Ted Lindsay sat sprawled in the opposite chair, a small, dark, intense-looking man of thirty-odd with small, dark, intense eyes behind rimless glasses. He turned his head to read aloud in a deliberate tone the reversed black lettering on the door. “Lieutenant Joseph Conway.” The thin mouth drew down sardonically at the corners. “How’s the youngest police lieutenant in the state today, Joe?”

“Just fine,” the big man said easily. He had gone to school with Ted Lindsay, whose casual attitude was no novelty to him. He wondered if Ted had ever realized just how close he had come once or twice to discovering that he had been taking a little too much for granted. “Someone you’d like arrested?”

“I might, at that,” Ted Lindsay said as if the idea had just occurred to him. “On the other hand, I might not.” He leveled a finger across the desk, the dark eyes mocking. “Has Dave Corbin been asked to step aside yet, so that you can be the youngest police captain in the state?”

“Dave’ll be around a while, Ted.”

“If he is, it’ll be in spite of you,” the slender man said. He grinned crookedly. “I know you, boy. You’re ambitious.”

Lieutenant Joseph Conway considered the man across the desk. “I know you, too, Ted — fortunately for you. I know that eight years ago you took over a patchwork, hand-me-down hardware store from your father, and that it’s now the largest in the area. I know that you play the tightest game of draw poker in a hundred square mile radius. Do I really need to know anything more about you?” He smiled. “You haven’t said whom you wanted arrested.”
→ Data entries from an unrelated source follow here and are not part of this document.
-- ==== Sys2Proof/Machine/Checksum.lean ====
section
/-! DEFINITION. The checksum unit (`43_checksum.md`): word formation, ones-complement addition, the
pseudo-header, `CK`, and the two operations. The unit keeps nothing between operations (R33). -/

namespace Sys2Proof.Machine

/-- `words(P)` (R120): big-endian 16-bit words, an odd last byte padded on the right with zero. -/
def words (bytes : List Byte) : List Half :=
  match bytes with
  | [] => []
  | [b] => [halfOfBytes b 0#8]
  | b0 :: b1 :: rest => halfOfBytes b0 b1 :: words rest

/-- `ocadd16(a, b)` (R121): the 17-bit sum with its carry added back in at bit 0. -/
def ocadd16 (a b : Half) : Half :=
  let sum : BitVec 17 := a.setWidth 17 + b.setWidth 17
  sum.extractLsb' 0 16 + (sum.extractLsb' 16 1).setWidth 16

/-- `ocsum(ws)` (R122): from zero, each word added in order. -/
def ocsum (ws : List Half) : Half := ws.foldl ocadd16 0#16

/-- `fold(S)` (R123), at most `fuel` passes of it. -/
def foldPasses (fuel s : Nat) : Nat :=
  match fuel with
  | 0 => s
  | fuel + 1 => if 0xFFFF < s then foldPasses fuel (s % 0x10000 + s / 0x10000) else s

/-- `fold(S)` (R123). Each pass makes `S` smaller, so `S` passes are enough for the loop to end. No
operation calls it: the unit adds with `ocadd16`, and R124 says both give the same value. -/
def fold (s : Nat) : Nat := foldPasses s s

/-- `PH(a0, a1, L)` (R127): the 12 bytes of the pseudo-header, the length as a 16-bit value. -/
def pseudoHeader (a0 a1 : Word) (len : Nat) : List Byte :=
  bytesOfWord a0 ++ bytesOfWord a1 ++ [0#8, Config.proto] ++ bytesOfHalf (BitVec.ofNat 16 len)

/-- The byte of the segment at `k` as the unit sees it: the checksum field (bytes 16 and 17) taken as zero
(R128, C2). -/
def State.maskedByte (s : State) (k : Nat) : Byte :=
  if k = 16 ∨ k = 17 then 0#8 else Memory.read s.buf k

/-- `BUFZ` (R128). -/
def State.maskedSegment (s : State) : List Byte := (List.range s.len).map s.maskedByte

/-- The ones-complement sum of the pseudo-header and the masked segment (R128). -/
def State.checksumSum (s : State) (a0 a1 : Word) : Half :=
  ocsum (words (pseudoHeader a0 a1 s.len) ++ words s.maskedSegment)

/-- `CK(a0, a1)` (R128). -/
def State.checksum (s : State) (a0 a1 : Word) : Half := 0xFFFF#16 ^^^ s.checksumSum a0 a1

/-- `IS_CORRECT_CHECKSUM local, remote` (R129): 1 if the stored field equals `CK`, else 0. A mismatch is
no error (R147). -/
def execIsCorrectChecksum (a0 a1 : Word) (s : State) : Host.Outcome State Fault Refusal :=
  withSegment s (returnOk s (boolRes (s.checksum a0 a1 = s.memRead2 16)) [])

/-- `CSUM_COMPUTE a0, a1` (R130): `CK`, refused while the stored field is not zero. -/
def execCsumCompute (a0 a1 : Word) (s : State) : Host.Outcome State Fault Refusal :=
  withSegment s
    (if s.memRead2 16 = 0#16 then returnOk s (zext32 (s.checksum a0 a1)) []
     else raise s .staleChecksum)

end Sys2Proof.Machine
end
Ted Lindsay scowled. “That’s what I like about small towns. You and I are friends, which doesn’t necessarily mean that we like each other.” He straightened abruptly in his chair. “You coming by the game tonight?”

“I’m speaking to a group at the Boys’ Club at ten.”
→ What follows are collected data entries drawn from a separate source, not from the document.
-- ==== Sys2Proof/Machine/Mutators.lean ====
section
/-! DEFINITION. The mutators (`42_mutators.md` R100 to R109): each writes its bytes of `BUF` and nothing
else. -/

namespace Sys2Proof.Machine

/-- `SET_SRC_PORT v` (R101). -/
def execSetSrcPort (v : Half) (s : State) : Host.Outcome State Fault Refusal :=
  withSegment s (returnDone (s.memWrite2 0 v))

/-- `SET_DST_PORT v` (R102). -/
def execSetDstPort (v : Half) (s : State) : Host.Outcome State Fault Refusal :=
  withSegment s (returnDone (s.memWrite2 2 v))

/-- `SET_SEQ v` (R103). -/
def execSetSeq (v : Word) (s : State) : Host.Outcome State Fault Refusal :=
  withSegment s (returnDone (s.memWrite4 4 v))

/-- `SET_ACK v` (R104). -/
def execSetAck (v : Word) (s : State) : Host.Outcome State Fault Refusal :=
  withSegment s (returnDone (s.memWrite4 8 v))

/-- `SET_DATA_OFFSET a` (R105): a bitwise OR into the high nibble of byte 12, never an overwrite (D10). -/
def execSetDataOffset (v : BitVec 4) (s : State) : Host.Outcome State Fault Refusal :=
  withSegment s (returnDone (s.memWrite 12 [s.memRead1 12 ||| toHighNibble v]))

/-- `SET_FLAG v` (R106): all eight bits of byte 13 replaced. -/
def execSetFlag (v : Byte) (s : State) : Host.Outcome State Fault Refusal :=
  withSegment s (returnDone (s.memWrite 13 [v]))

/-- `SET_WINDOW v` (R107). -/
def execSetWindow (v : Half) (s : State) : Host.Outcome State Fault Refusal :=
  withSegment s (returnDone (s.memWrite2 14 v))

/-- `SET_CHECKSUM v` (R108): the operand as given. -/
def execSetChecksum (v : Half) (s : State) : Host.Outcome State Fault Refusal :=
  withSegment s (returnDone (s.memWrite2 16 v))

/-- `SET_PAYLOAD [bytes]` (R109): exactly `PLEN` bytes from offset 20, or nothing at all. -/
def execSetPayload (data : List Byte) (s : State) : Host.Outcome State Fault Refusal :=
  withSegment s
    (if data.length = s.plen.toNat then returnDone (s.memWrite Config.hdrLen data)
     else raise s .payloadLengthMismatch)

end Sys2Proof.Machine
end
The crooked grin returned. “Still politicking, Joe?”

“I wasn’t elected to this chair.”

“That’s right,” Ted Lindsay agreed promptly. “A little afraid of the electorate, perhaps? Or possibly it’s easier to do a little sub rosa campaigning for the people who can appoint a deserving young man to a suitable office?” He waited for a response, and when none was forthcoming he continued. “Haven’t seen you much at the game lately. Turned your back on it?”

“I’ve been a little busy.”

“I wonder.” The intense dark eyes explored the big man speculatively. “Could it be that the youngest police lieutenant in the state now feels it a little bit indiscretionary to be a regular in the town’s high stakes poker game?” Syrup dripped from every syllable. “I’d gotten into the habit of thinking that that game had been pretty good to you.”
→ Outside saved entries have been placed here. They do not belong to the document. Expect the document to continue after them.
theorem sameOutcome_resetInput {s u : State} (h : SameToHost s u) :
    SameOutcomeToHost (resetInput s) (resetInput u) := by
  obtain ⟨hcfg, -, -, hcmd, -, -⟩ := h
  exact ⟨_, _, rfl, rfl, hcfg, rfl, rfl, hcmd, rfl, fun _ => rfl⟩

/-- Settles O45: both states take the same event, which is served alike in both. -/
theorem bufIsUnobservableWithoutASegment : Obligations.BufIsUnobservableWithoutASegment := by
  intro s u s' h hstep
  have ⟨_, _, _, hports, _⟩ := h
  suffices hsame : SameOutcomeToHost (step s) (step u) by
    obtain ⟨t, t', ht, ht', htt⟩ := hsame
    cases ht.symm.trans hstep
    exact ⟨t', ht', htt⟩
  cases hport : s.cmdPort with
  | nil =>
    rw [step_idle hport, step_idle (hports ▸ hport)]
    exact ⟨_, _, rfl, rfl, h⟩
  | cons e rest =>
    have htaken := sameToHost_cmdPort h rest
    rcases serves_cases e with ⟨i, hserves⟩ | hserves | hserves | hserves <;>
      rw [hserves s rest hport] at hstep ⊢ <;> rw [hserves u rest (hports ▸ hport)]
    · exact sameOutcome_exec htaken i
    · exact sameOutcome_raise htaken _
    · cases hstep
    · exact sameOutcome_resetInput htaken

/-! ### The ports -/

/-- The state with other pending commands and other earlier responses. -/
def withPorts (s : State) (cs : List PortEvent) (rs : List Response) : State :=
  { s with cmdPort := cs, rspPort := rs }

/-- The outcome `o'` is `o` with its ports replaced: where `o` adds one response to `before`, `o'` adds the
same response to `rs`. -/
def PortsReplaced (before : List Response) (cs : List PortEvent) (rs : List Response)
    (o o' : Host.Outcome State Fault Refusal) : Prop :=
  ∀ (t : State) (r : Response), o = .next t → t.rspPort = before ++ [r] →
    o' = .next (withPorts t cs (rs ++ [r]))

variable {s : State} {cs : List PortEvent} {rs : List Response}

theorem portsReplaced_respond (r : Response) :
    PortsReplaced s.rspPort cs rs (.next (s.respond r)) (.next ((withPorts s cs rs).respond r)) := by
  intro t q ht hq
  cases ht
  rw [← respond_inj hq]
  rfl

theorem portsReplaced_returnOk {u : State} (hu : u.rspPort = s.rspPort) (res : Word) (dout : List Byte) :
    PortsReplaced s.rspPort cs rs (returnOk u res dout) (returnOk (withPorts u cs rs) res dout) :=
  hu ▸ portsReplaced_respond _

theorem portsReplaced_raise (e : Error) :
    PortsReplaced s.rspPort cs rs (raise s e) (raise (withPorts s cs rs) e) :=
  portsReplaced_respond _

theorem portsReplaced_ite {before : List Response} {p : Prop} [Decidable p]
    {a b a' b' : Host.Outcome State Fault Refusal} (ha : PortsReplaced before cs rs a a')
    (hb : PortsReplaced before cs rs b b') :
    PortsReplaced before cs rs (if p then a else b) (if p then a' else b') := by
  by_cases hp : p
  · simpa [hp] using ha
  · simpa [hp] using hb

theorem portsReplaced_withSegment {b b' : Host.Outcome State Fault Refusal}
    (h : PortsReplaced s.rspPort cs rs b b') :
    PortsReplaced s.rspPort cs rs (withSegment s b) (withSegment (withPorts s cs rs) b') :=
  portsReplaced_ite h (portsReplaced_raise _)

/-- No operation reads a port: each is made of checks of `VALID`, `PLEN`, `BUF` and the parameter, and of
ways to end that add one response. -/
theorem portsReplaced_exec (i : Instr) :
    PortsReplaced s.rspPort cs rs (exec i s) (exec i (withPorts s cs rs)) := by
  cases i with
  | new => exact portsReplaced_ite (portsReplaced_raise _) (portsReplaced_returnOk rfl _ _)
  | wrap =>
    exact portsReplaced_ite (portsReplaced_raise _)
      (portsReplaced_ite (portsReplaced_raise _) (portsReplaced_returnOk rfl _ _))
  | discard | status => exact portsReplaced_returnOk rfl _ _
  | setPayload | csumCompute =>
    exact portsReplaced_withSegment
      (portsReplaced_ite (portsReplaced_returnOk rfl _ _) (portsReplaced_raise _))
  | _ => exact portsReplaced_withSegment (portsReplaced_returnOk rfl _ _)

/-- Settles O44: replacing the contents of the ports replaces them in the outcome and changes nothing else. -/
theorem noHiddenStateInfluencesAnOperation : Obligations.NoHiddenStateInfluencesAnOperation :=
  fun i _ t r _ _ hexec hrsp => portsReplaced_exec i t r hexec hrsp

end Sys2Proof.Proofs.SegmentState
end

section
/-! PROOFS. The views of the header (R24 to R27): the getters are slices of its 160 bits, a setter leaves
every field but its own alone, and the two views without an operation are written by construction only. -/

namespace Sys2Proof.Proofs.SegmentState

open Sys2Proof.Machine Sys2Proof.Safety Sys2Proof.Laws

/-! ### The header as one vector -/

/-- The vector `hdr` holds the 20 header bytes of `s`, the first byte most significant (R27). -/
def HoldsHeader (s : State) (hdr : BitVec 160) : Prop :=
  ∀ k, k < 20 → hdr.extractLsb' (152 - 8 * k) 8 = Memory.read s.buf k

/-- A 32-bit field is its two 16-bit halves. -/
theorem memRead4_eq_halves (s : State) (o : Nat) : s.memRead4 o = s.memRead2 o ++ s.memRead2 (o + 2) :=
  BitVec.eq_of_toNat_eq (by
    rw [toNat_memRead4, toNat_concat, toNat_memRead2, toNat_memRead2]
    ring)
“I don’t think I’d disagree, Ted.”

“I don’t mean just financially, understand. I remember when Big Joe Conway was a raggedy-pants kid fresh out of school playing in a game he couldn’t afford because some of the better people in town played in it too. Like Doc Morrissey. And Judge Schofield. You going to marry Ann Schofield, Joe? She put the seal of approval yet on your Nordic chromosomes?”

The blond man glanced up at the wall clock, elaborately. “You’re going to make me late for dinner.”

“At Judge Schofield’s?” Ted inquired, and waved a hand negligently. “Don’t let me detain you.”

“You must have had a reason for coming by the office.”